Titi

 
 

The blazing mid-summer afternoon sun hits the massive stone walls of what was once the richest house in the village but dies with a whimper, killed by rooms of soot that soak up light and reflect nothing. It could be winter inside, in the dark, with the old wood stove throbbing out heat. It could be Europe a century ago.

And in this room sits a ghost of a man: shaky on his feet, missing his glasses that cut into him when he hit the cold stone floor a few weeks ago, back from his dialysis that just about keeps him alive, and still, for some reason, known as Titi, a name he probably got as a baby.

 
 

He is one of the last four residents of a village that had 112 people when he was born in 1944. The rest have left, and those who didn’t leave have died. There are no births in this village.

Titi’s house, once the richest in the village, is now its poorest. All that remains of its past glory are its stones: massive slabs cut at sharp angles that sets it apart from the other buildings in the village. But stone is the only thing left of the house, so it is only a shell, hollowed out inside. Stone is the only thing that could have survived. Stone and the hollowed out remains of Titi.

 
 

There is only one usable room left, the dining room, in which the last remaining possessions have been accumulated. Soot covers the rest of the empty space. Titi has a single table with a couple of chairs on one side and a thin bench on the other. An old fridge, an old TV, an old wood stove towards the middle of the room, its metal chimney snaking its way towards the ceiling. A massive old sink. A large bottle of cheap wine in the fridge, a chipped plate of leftover tomato and onion salad on the next shelf. Old baguettes lie strewn across rooms, cut haphazardly with old, thin knives. A couple of packages of La Baleine salt, with a big white baleen whale on deep blue. Wood spilling out onto the floor from an adjoining room. A handful of flies lying dead on a little saucer filled with yellow granules of something that attracts and then poisons them, or what was once something. One of them is half-alive and can’t get out, but it keeps trying, endlessly, in circles.

Titi sits where he always does, on the chair next to the fridge, so he can see out through the open doorway, past his 30-year-old tractor he calls Marguis, after its last owner, across to his crumbling barn filled with nothing, over the one road through Courdemanges that no one is on.

The little radio is plugged in above the fridge, and Supertramp crackles on Nostalgie.

 
 

Whispers trail Titi through the mostly abandoned villages here, stories of varying authenticity told over glasses of bad wine or rough coffee with a handful of cubes of sugar. Titi’s grandparents were so rich they paid for the house in gold. His mother looked like a witch and was only missing a broom. His mother lost her mind. His father was good for nothing. Titi knew how to party. Titi got cheated…

But whatever the intricacies, the gist of the stories is true: one of the richest families in the village has seen its fortunes nosedive, reduced to the misery of a handful of now old siblings. And among those siblings, the most startling: Titi, an almost hermit-like figure at first glance, left with the remains of a house without even a toilet, his home hanging by the end of a lone electric wire, his body drained of its blood three times a week through one massive needle, replaced with new blood through another, leaving his veins bulging and bruised. His hospital sessions are, he says with a mix of humor and experience (he worked in an abattoir), like the massacre of a pig. And then, over endless hours in the half light of his room, Titi will work on his scabs till his arms bleed again.
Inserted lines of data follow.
/-- The DMC's timer and output unit on one tick (R209): at 0 the timer reloads, the level moves by 2 as the bit shifted out says, inside
0 to 127, unless silenced, and the last bit of a byte takes the buffer, or silences. -/
def DmcClocked (rates : List Nat) (c t : Dmc) : Prop :=
  (c.ct ≠ 0 → t = { c with ct := c.ct - 1 }) ∧
  (c.ct = 0 → ∃ level dsr,
    level.toNat = (if c.silence then c.level.toNat
      else if c.dsr.getLsbD 0 then (if c.level.toNat ≤ 125 then c.level.toNat + 2 else c.level.toNat)
      else (if 2 ≤ c.level.toNat then c.level.toNat - 2 else c.level.toNat)) ∧
    dsr.toNat = c.dsr.toNat / 2 ∧
    let u : Dmc := { c with ct := rates.getD (c.reg.toNat % 16) 1 - 1, level := level, dsr := dsr }
    (2 ≤ c.bitsLeft → t = { u with bitsLeft := c.bitsLeft - 1 }) ∧
    (c.bitsLeft = 1 → c.bufEmpty = true → t = { u with bitsLeft := 8, silence := true }) ∧
    (c.bitsLeft = 1 → c.bufEmpty = false → t = { u with bitsLeft := 8, silence := false, dsr := c.buf, bufEmpty := true }))

/-- The DMC's sample reader (R209), `b` being the byte at its address: it fills an empty buffer while bytes remain, moves the address on,
from 0xFFFF to 0x8000, and at the sample's end restarts a looping one. -/
def DmcFetched (b : Byte) (c t : Dmc) : Prop :=
  (c.bufEmpty = false ∨ c.bytesRemaining = 0 → t = c) ∧
  (c.bufEmpty = true → c.bytesRemaining ≠ 0 → ∃ cur rem,
    cur.toNat = (if c.curAddr.toNat = 0xFFFF then 0x8000 else c.curAddr.toNat + 1) ∧ rem.toNat + 1 = c.bytesRemaining.toNat ∧
    let restarts := rem.toNat = 0 ∧ c.reg.getLsbD 6 = true
    t = { c with
      buf := b, bufEmpty := false
      curAddr := if restarts then c.sampleAddr else cur
      bytesRemaining := if restarts then c.sampleLen else rem })

/-- DUTY (R197). -/
def duties : List (List Nat) :=
  [[0, 1, 0, 0, 0, 0, 0, 0], [0, 1, 1, 0, 0, 0, 0, 0], [0, 1, 1, 1, 1, 0, 0, 0], [1, 0, 0, 1, 1, 1, 1, 1]]

/-- A channel's volume (R202). -/
def volumeOf (reg : Byte) (e : Envelope) : Nat := if reg.getLsbD 4 then reg.toNat % 16 else e.decay.toNat

/-- The outputs of the pulse (R205), triangle (R207; TRI of R197 by its formula) and noise (R208) channels. -/
def pulseOut (extra : Bool) (p : Pulse) : Nat :=
  if p.len = 0 ∨ SweepMutes extra p ∨ (duties.getD (p.reg.toNat / 64) []).getD p.q.toNat 0 = 0 then 0 else volumeOf p.reg p.env
def triangleOut (c : Triangle) : Nat :=
  if c.len = 0 then 0 else if c.q.toNat < 16 then 15 - c.q.toNat else c.q.toNat - 16
def noiseOut (c : Noise) : Nat := if c.len = 0 ∨ c.sr.getLsbD 0 = true then 0 else volumeOf c.reg c.env

/-- The sample an audio unit mixes (R211), held as the four sums that MIX_WEIGHTS weigh (log entry 11). -/
def sampleOf (extra : Bool) (a : Apu) : Mix :=
  { pulse := pulseOut extra a.pulse1 + pulseOut false a.pulse2, tri := triangleOut a.triangle, noise := noiseOut a.noise
    dmc := a.dmc.level.toNat }

end Sys2Proof.Machine

/-- R202, R205, R207 to R211: from a timer at 0, a pulse's duty step advances once in 2(T+1) ticks, a running triangle's step once in T+1,
the noise register once in its period; that register never becomes 0; one sample comes out every 20 ticks. An audio tick is the frame
sequencer, then the five timers with the DMC's output unit and sample reader, then the sample counter, and touches nothing but the audio
unit and the output trace. The sample put out holds the channel outputs at that tick, whose sum under any weights is R211's; that a
trace holds the four sums, and not the amplitude, is the model's form (log entries 11, 12). The launch parameters are well formed, so
no look-up falls past a table's end (log entry 21). -/
def Obligations.AudioTimers : Prop :=
  (∀ p : Pulse, p.ct = 0 → Nat.repeat Pulse.tick (2 * (p.period.toNat + 1)) p = { p with q := p.q + 1 }) ∧
  (∀ c : Triangle, c.ct = 0 → Nat.repeat Triangle.tick (c.period.toNat + 1) c
    = { c with q := if 0 < c.lc.toNat ∧ 0 < c.len.toNat then c.q + 1 else c.q }) ∧
  (∀ (c : Noise) (table : List Nat), c.ct = 0 → periodsWf table = true →
    ∃ sr, Nat.repeat (Noise.tick table) (table.getD (c.mode.toNat % 16) 1) c = { c with sr := sr } ∧
      (∀ k < 14, sr.getLsbD k = c.sr.getLsbD (k + 1)) ∧
      sr.getLsbD 14 = (c.sr.getLsbD 0 != (if c.mode.getLsbD 7 then c.sr.getLsbD 6 else c.sr.getLsbD 1)) ∧
      (c.sr ≠ 0 → sr ≠ 0)) ∧
  (∀ (s : State) (k : Nat), s.apu.sc < 20 →
    (audioTicks k s).apu.sc = (s.apu.sc + k) % 20 ∧ (audioTicks k s).samplesOut = s.samplesOut + (s.apu.sc + k) / 20) ∧
  (∀ s : State, s.params.wf = true → s.apu.sc < 20 → 0x8000 ≤ s.apu.dmc.curAddr.toNat →
    let a := s.apu.sequencerTick s.params
    let t := audioTick s
    ∃ c e, DmcClocked s.params.dmcRates s.apu.dmc c ∧ DmcFetched (peek s.apu.dmc.curAddr s) c e ∧
      t = { s with
        apu := { a with
          pulse1 := a.pulse1.tick, pulse2 := a.pulse2.tick, triangle := a.triangle.tick
          noise := a.noise.tick s.params.noisePeriods, dmc := e, sc := (s.apu.sc + 1) % 20 }
        env := { s.env with
          out := if s.apu.sc = 19 then .sample (sampleOf s.params.sweep1OnesComplement t.apu) :: s.env.out else s.env.out } }) ∧
  (∀ (R : Type) [Add R] [Mul R] [NatCast R] (w : MixWeights R) (m : Mix),
    m.amp w = w.pulse * (m.pulse : R) + w.tri * (m.tri : R) + w.noise * (m.noise : R) + w.dmc * (m.dmc : R))

namespace Sys2Proof.Machine

/-- The state after `k` reads of a port. -/
def afterReads (a : Word) (k : Nat) (s : State) : State := Nat.repeat (fun u => (busRead a u).2) k s

end Sys2Proof.Machine

/-- R213 to R216: after the strobe is set and cleared, eight reads of a port give its buttons A first, and every later read
CTRL_AFTER_8; while the strobe is set every read gives button A; `setButton` sets one bit, at once in a strobed port, and refuses
anything out of range; as an input of the driving loop a refused call changes nothing. -/
def Obligations.ControllersShiftOutButtons : Prop :=
  ∀ (s : State) (base : Nat) (on off : Byte) (k : Nat), on.getLsbD 0 = true → off.getLsbD 0 = false →
    let u := busWrite base 0x4016 on s
    let t := busWrite base 0x4016 off u
    ((peek 0x4016 (afterReads 0x4016 k t)).getLsbD 0 = if k < 8 then s.pads.pad0.buttons.getLsbD k else s.params.ctrlAfter8) ∧
    ((peek 0x4017 (afterReads 0x4017 k t)).getLsbD 0 = if k < 8 then s.pads.pad1.buttons.getLsbD k else s.params.ctrlAfter8) ∧
    (peek 0x4016 (afterReads 0x4016 k u)).getLsbD 0 = s.pads.pad0.buttons.getLsbD 0 ∧
    (peek 0x4017 (afterReads 0x4017 k u)).getLsbD 0 = s.pads.pad1.buttons.getLsbD 0 ∧
    (∀ port id pressed, (s.setButton port id pressed = none ↔ 2 ≤ port ∨ 8 ≤ id) ∧
      ∀ v, s.setButton port id pressed = some v → v = s.setPads v.pads ∧ v.pads.strobe = s.pads.strobe ∧
        (port = 0 → v.pads.pad1 = s.pads.pad1 ∧
          v.pads.pad0.csr = (if s.pads.strobe then v.pads.pad0.buttons else s.pads.pad0.csr) ∧
          ∀ j < 8, v.pads.pad0.buttons.getLsbD j = if j = id then pressed else s.pads.pad0.buttons.getLsbD j) ∧
        (port = 1 → v.pads.pad0 = s.pads.pad0 ∧
          v.pads.pad1.csr = (if s.pads.strobe then v.pads.pad1.buttons else s.pads.pad1.csr) ∧
          ∀ j < 8, v.pads.pad1.buttons.getLsbD j = if j = id then pressed else s.pads.pad1.buttons.getLsbD j)) ∧
    (∀ (h : Session) port id pressed, let h' := HostInput.apply h (.setButton port id pressed)
      (port < 2 → id < 8 → h.machine.setButton port id pressed = some h'.machine ∧ h'.saved = h.saved) ∧
      (2 ≤ port ∨ 8 ≤ id → h' = h))

namespace Sys2Proof.Machine

/-- A snapshot has the shape of machine `s` (R221, R50, R52, R167): the mapper variant, the same RAMs in the cartridge, every array
canonical and of its size, at most 8 selected sprites, each an OAM index. -/
def SameShape (n : Snapshot) (s : State) : Prop :=
  ((n.mapper.regs = .mapper0 ∧ s.mapper.regs = .mapper0) ∨
    ((∃ r, n.mapper.regs = .mapper1 r) ∧ ∃ r, s.mapper.regs = .mapper1 r)) ∧
  (n.hasPrgRam = true ↔ s.image.prgRamPresent = true) ∧ (n.hasChrRam = true ↔ s.image.nChr = 0) ∧
  n.ram.isArray 0x800 = true ∧ n.mapper.prgRam.isArray 0x2000 = true ∧ n.mapper.chrRam.isArray 0x2000 = true ∧
  n.ppu.ntRam.isArray 0x1000 = true ∧ n.ppu.pal.isArray 0x20 = true ∧ n.ppu.oam.isArray 0x100 = true ∧
  n.ppu.bgidx.wf = true ∧ n.ppu.fb.wf = true ∧ n.ppu.sprites.length ≤ 8 ∧ ∀ e ∈ n.ppu.sprites, e < 64

end Sys2Proof.Machine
His family in the village can be traced back to Titi’s great grandfather, so rich in land he was apparently the village banker, who, in the words of the old monsieur, “knew how to get money back. He’d give a finger and take a hand.” And, always attached to such stories, the other end: “But Titi never knew how…”

Titi speaks with a slow, forceful drawl, his hand shaky as he reaches across the table with a handkerchief, clearing the plastic tablecloth of breadcrumbs. “Saloperie!”

 
 

He was one of five children, but a brother got sick as a baby and died, and then there were four, and they all lived on the first floor, with the parents below. You can still see where they slept, single beds for husband and wife at opposite ends of the room, behind a makeshift clothesline Titi must have strung up years ago, weighed down with his signature clothes: blue and white checkered shirts and blue-gray pants.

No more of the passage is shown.